◆ What is required
A line below contains "def growGrid (g", and a later one contains "g with count". Repeat both, with every line between them, exactly.

◆ Stored items
-- Opening Marker --

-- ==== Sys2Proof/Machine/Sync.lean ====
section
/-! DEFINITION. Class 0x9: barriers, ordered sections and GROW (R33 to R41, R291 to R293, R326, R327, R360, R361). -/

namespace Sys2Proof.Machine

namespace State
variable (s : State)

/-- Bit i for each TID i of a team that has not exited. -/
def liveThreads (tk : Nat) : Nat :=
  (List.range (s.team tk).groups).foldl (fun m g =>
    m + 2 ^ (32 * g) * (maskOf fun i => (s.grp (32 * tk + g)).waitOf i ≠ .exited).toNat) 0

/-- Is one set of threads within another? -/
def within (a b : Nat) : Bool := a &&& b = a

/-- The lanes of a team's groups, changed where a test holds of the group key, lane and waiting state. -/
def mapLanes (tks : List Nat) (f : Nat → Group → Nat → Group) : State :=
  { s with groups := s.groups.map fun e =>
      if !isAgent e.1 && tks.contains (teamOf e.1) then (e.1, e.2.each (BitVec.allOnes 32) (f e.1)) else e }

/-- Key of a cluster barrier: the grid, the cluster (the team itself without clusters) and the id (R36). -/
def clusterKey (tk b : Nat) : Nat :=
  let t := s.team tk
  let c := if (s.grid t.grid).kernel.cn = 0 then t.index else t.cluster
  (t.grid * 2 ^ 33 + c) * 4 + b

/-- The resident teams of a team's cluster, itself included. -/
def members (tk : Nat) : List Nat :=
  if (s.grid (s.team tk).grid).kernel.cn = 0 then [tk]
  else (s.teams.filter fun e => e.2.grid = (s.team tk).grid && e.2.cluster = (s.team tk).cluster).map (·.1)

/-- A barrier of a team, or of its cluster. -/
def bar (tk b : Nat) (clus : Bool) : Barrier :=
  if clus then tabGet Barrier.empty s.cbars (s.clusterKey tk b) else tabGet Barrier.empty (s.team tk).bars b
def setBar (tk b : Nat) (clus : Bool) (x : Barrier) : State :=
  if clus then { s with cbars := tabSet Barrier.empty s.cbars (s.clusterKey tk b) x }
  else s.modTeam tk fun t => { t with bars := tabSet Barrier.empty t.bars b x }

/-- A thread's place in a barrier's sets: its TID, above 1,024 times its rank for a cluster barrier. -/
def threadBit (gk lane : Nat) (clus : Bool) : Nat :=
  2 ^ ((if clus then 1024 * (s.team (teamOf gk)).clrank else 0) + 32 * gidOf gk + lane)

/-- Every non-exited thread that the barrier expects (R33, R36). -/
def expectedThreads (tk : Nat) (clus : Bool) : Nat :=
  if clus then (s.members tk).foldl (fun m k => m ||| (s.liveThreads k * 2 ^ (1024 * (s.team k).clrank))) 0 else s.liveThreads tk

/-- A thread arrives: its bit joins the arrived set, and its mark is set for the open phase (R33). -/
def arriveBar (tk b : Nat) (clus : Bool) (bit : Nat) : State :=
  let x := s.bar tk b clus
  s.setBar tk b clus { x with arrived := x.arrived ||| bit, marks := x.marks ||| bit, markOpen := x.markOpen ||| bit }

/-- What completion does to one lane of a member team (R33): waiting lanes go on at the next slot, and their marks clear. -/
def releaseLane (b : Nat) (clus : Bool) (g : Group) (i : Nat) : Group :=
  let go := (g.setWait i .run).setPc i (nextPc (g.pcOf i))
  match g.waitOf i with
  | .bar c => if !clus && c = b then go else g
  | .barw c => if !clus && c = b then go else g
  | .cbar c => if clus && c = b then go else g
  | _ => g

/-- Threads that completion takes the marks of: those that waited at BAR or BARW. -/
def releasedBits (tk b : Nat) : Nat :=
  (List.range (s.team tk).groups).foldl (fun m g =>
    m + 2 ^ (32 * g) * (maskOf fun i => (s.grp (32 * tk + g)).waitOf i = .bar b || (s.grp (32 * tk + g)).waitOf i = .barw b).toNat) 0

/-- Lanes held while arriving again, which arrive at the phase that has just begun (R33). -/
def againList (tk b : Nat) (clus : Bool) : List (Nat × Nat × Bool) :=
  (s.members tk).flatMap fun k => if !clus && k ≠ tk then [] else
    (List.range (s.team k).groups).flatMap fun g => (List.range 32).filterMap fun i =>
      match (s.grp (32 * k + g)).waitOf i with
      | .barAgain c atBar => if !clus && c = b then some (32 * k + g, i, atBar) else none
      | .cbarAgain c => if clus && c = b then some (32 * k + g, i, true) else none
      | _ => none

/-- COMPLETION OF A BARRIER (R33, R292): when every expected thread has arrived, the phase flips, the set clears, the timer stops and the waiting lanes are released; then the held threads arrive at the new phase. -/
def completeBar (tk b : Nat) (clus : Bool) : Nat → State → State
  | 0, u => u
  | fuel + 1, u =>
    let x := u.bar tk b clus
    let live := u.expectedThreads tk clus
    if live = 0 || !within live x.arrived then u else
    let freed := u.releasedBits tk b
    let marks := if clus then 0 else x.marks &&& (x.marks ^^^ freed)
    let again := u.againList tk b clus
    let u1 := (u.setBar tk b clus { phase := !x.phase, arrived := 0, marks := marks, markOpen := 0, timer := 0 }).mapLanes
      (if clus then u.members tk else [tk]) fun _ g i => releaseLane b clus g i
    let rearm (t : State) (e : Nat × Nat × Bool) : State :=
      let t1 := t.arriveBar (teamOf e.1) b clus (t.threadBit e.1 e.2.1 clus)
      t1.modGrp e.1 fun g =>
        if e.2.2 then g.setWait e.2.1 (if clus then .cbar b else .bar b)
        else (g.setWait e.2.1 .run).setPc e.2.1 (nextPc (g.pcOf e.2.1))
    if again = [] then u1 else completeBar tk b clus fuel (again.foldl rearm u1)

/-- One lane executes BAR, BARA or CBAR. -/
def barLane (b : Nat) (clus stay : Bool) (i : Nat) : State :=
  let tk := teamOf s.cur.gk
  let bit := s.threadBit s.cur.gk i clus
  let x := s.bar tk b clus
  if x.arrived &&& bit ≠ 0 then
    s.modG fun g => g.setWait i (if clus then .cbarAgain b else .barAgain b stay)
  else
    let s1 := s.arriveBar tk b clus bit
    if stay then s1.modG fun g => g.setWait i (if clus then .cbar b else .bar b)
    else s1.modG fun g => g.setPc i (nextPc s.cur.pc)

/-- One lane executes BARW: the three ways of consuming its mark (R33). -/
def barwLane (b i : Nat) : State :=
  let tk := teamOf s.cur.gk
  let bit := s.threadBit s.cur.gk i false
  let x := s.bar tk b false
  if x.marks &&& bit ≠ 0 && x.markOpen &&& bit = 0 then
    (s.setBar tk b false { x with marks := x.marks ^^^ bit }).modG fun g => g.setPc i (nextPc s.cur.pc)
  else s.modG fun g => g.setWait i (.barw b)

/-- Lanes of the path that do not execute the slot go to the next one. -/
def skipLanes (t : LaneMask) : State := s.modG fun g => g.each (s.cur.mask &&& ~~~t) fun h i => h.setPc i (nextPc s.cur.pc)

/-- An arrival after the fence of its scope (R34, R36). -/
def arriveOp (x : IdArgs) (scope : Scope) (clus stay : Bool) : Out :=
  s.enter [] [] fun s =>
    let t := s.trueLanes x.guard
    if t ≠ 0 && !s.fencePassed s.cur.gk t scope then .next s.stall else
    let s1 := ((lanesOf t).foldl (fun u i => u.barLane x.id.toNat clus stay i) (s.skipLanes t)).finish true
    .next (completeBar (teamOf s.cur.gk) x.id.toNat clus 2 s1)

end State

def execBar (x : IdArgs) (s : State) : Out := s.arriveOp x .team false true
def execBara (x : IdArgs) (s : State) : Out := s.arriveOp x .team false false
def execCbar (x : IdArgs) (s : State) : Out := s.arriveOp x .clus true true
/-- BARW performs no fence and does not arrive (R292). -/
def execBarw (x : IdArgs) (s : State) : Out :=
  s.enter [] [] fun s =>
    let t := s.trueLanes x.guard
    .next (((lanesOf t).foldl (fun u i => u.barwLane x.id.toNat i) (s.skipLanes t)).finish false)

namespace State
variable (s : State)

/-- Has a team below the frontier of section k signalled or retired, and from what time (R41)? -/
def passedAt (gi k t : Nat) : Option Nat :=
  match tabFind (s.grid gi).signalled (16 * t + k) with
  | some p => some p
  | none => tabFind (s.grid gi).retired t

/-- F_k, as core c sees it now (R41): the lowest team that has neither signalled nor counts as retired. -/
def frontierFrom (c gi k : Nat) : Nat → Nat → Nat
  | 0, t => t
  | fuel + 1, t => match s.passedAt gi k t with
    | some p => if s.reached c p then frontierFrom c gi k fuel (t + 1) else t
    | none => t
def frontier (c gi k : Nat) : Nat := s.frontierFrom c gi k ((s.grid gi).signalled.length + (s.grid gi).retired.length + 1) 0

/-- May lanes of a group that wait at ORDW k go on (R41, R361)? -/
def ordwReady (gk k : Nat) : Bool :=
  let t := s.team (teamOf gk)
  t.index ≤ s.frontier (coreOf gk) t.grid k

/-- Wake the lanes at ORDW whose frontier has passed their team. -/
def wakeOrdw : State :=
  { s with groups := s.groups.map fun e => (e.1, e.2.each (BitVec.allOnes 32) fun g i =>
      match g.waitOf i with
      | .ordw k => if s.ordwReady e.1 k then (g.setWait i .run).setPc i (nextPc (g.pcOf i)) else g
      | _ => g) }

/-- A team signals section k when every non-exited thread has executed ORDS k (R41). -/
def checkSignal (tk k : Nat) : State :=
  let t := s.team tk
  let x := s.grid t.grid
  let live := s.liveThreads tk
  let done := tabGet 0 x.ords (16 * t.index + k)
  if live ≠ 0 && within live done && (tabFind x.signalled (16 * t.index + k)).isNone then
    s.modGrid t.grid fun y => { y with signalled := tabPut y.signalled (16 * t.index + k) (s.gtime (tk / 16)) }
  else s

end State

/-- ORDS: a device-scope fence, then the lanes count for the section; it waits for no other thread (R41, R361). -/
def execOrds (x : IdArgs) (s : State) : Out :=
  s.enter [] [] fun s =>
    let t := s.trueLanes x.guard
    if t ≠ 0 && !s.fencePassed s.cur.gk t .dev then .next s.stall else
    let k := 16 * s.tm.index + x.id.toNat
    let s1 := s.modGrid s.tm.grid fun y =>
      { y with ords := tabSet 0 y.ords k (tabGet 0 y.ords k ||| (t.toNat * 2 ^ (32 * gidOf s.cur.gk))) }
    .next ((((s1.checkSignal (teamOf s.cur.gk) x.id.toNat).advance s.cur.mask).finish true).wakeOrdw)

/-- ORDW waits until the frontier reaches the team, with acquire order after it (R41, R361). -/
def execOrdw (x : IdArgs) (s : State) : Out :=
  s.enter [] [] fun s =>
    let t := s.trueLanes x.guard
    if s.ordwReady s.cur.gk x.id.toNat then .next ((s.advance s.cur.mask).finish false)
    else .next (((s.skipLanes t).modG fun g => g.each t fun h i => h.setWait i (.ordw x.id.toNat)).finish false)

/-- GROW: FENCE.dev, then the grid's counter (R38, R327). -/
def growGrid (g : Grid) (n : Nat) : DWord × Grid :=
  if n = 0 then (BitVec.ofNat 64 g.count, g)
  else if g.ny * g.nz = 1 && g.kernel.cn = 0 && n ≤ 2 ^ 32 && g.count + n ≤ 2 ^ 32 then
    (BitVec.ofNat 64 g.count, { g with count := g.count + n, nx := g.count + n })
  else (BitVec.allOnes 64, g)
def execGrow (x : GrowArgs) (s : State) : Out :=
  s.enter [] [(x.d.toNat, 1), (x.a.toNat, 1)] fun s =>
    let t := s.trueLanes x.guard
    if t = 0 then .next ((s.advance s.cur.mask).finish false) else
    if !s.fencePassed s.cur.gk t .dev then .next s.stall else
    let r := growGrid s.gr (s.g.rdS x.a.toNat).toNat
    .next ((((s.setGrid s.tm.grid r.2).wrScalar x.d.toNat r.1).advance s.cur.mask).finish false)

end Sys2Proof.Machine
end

-- Closing Marker --

◆ Exercise solution
def growGrid (g : Grid) (n : Nat) : DWord × Grid :=
  if n = 0 then (BitVec.ofNat 64 g.count, g)
  else if g.ny * g.nz = 1 && g.kernel.cn = 0 && n ≤ 2 ^ 32 && g.count + n ≤ 2 ^ 32 then
    (BitVec.ofNat 64 g.count, { g with count := g.count + n, nx := g.count + n })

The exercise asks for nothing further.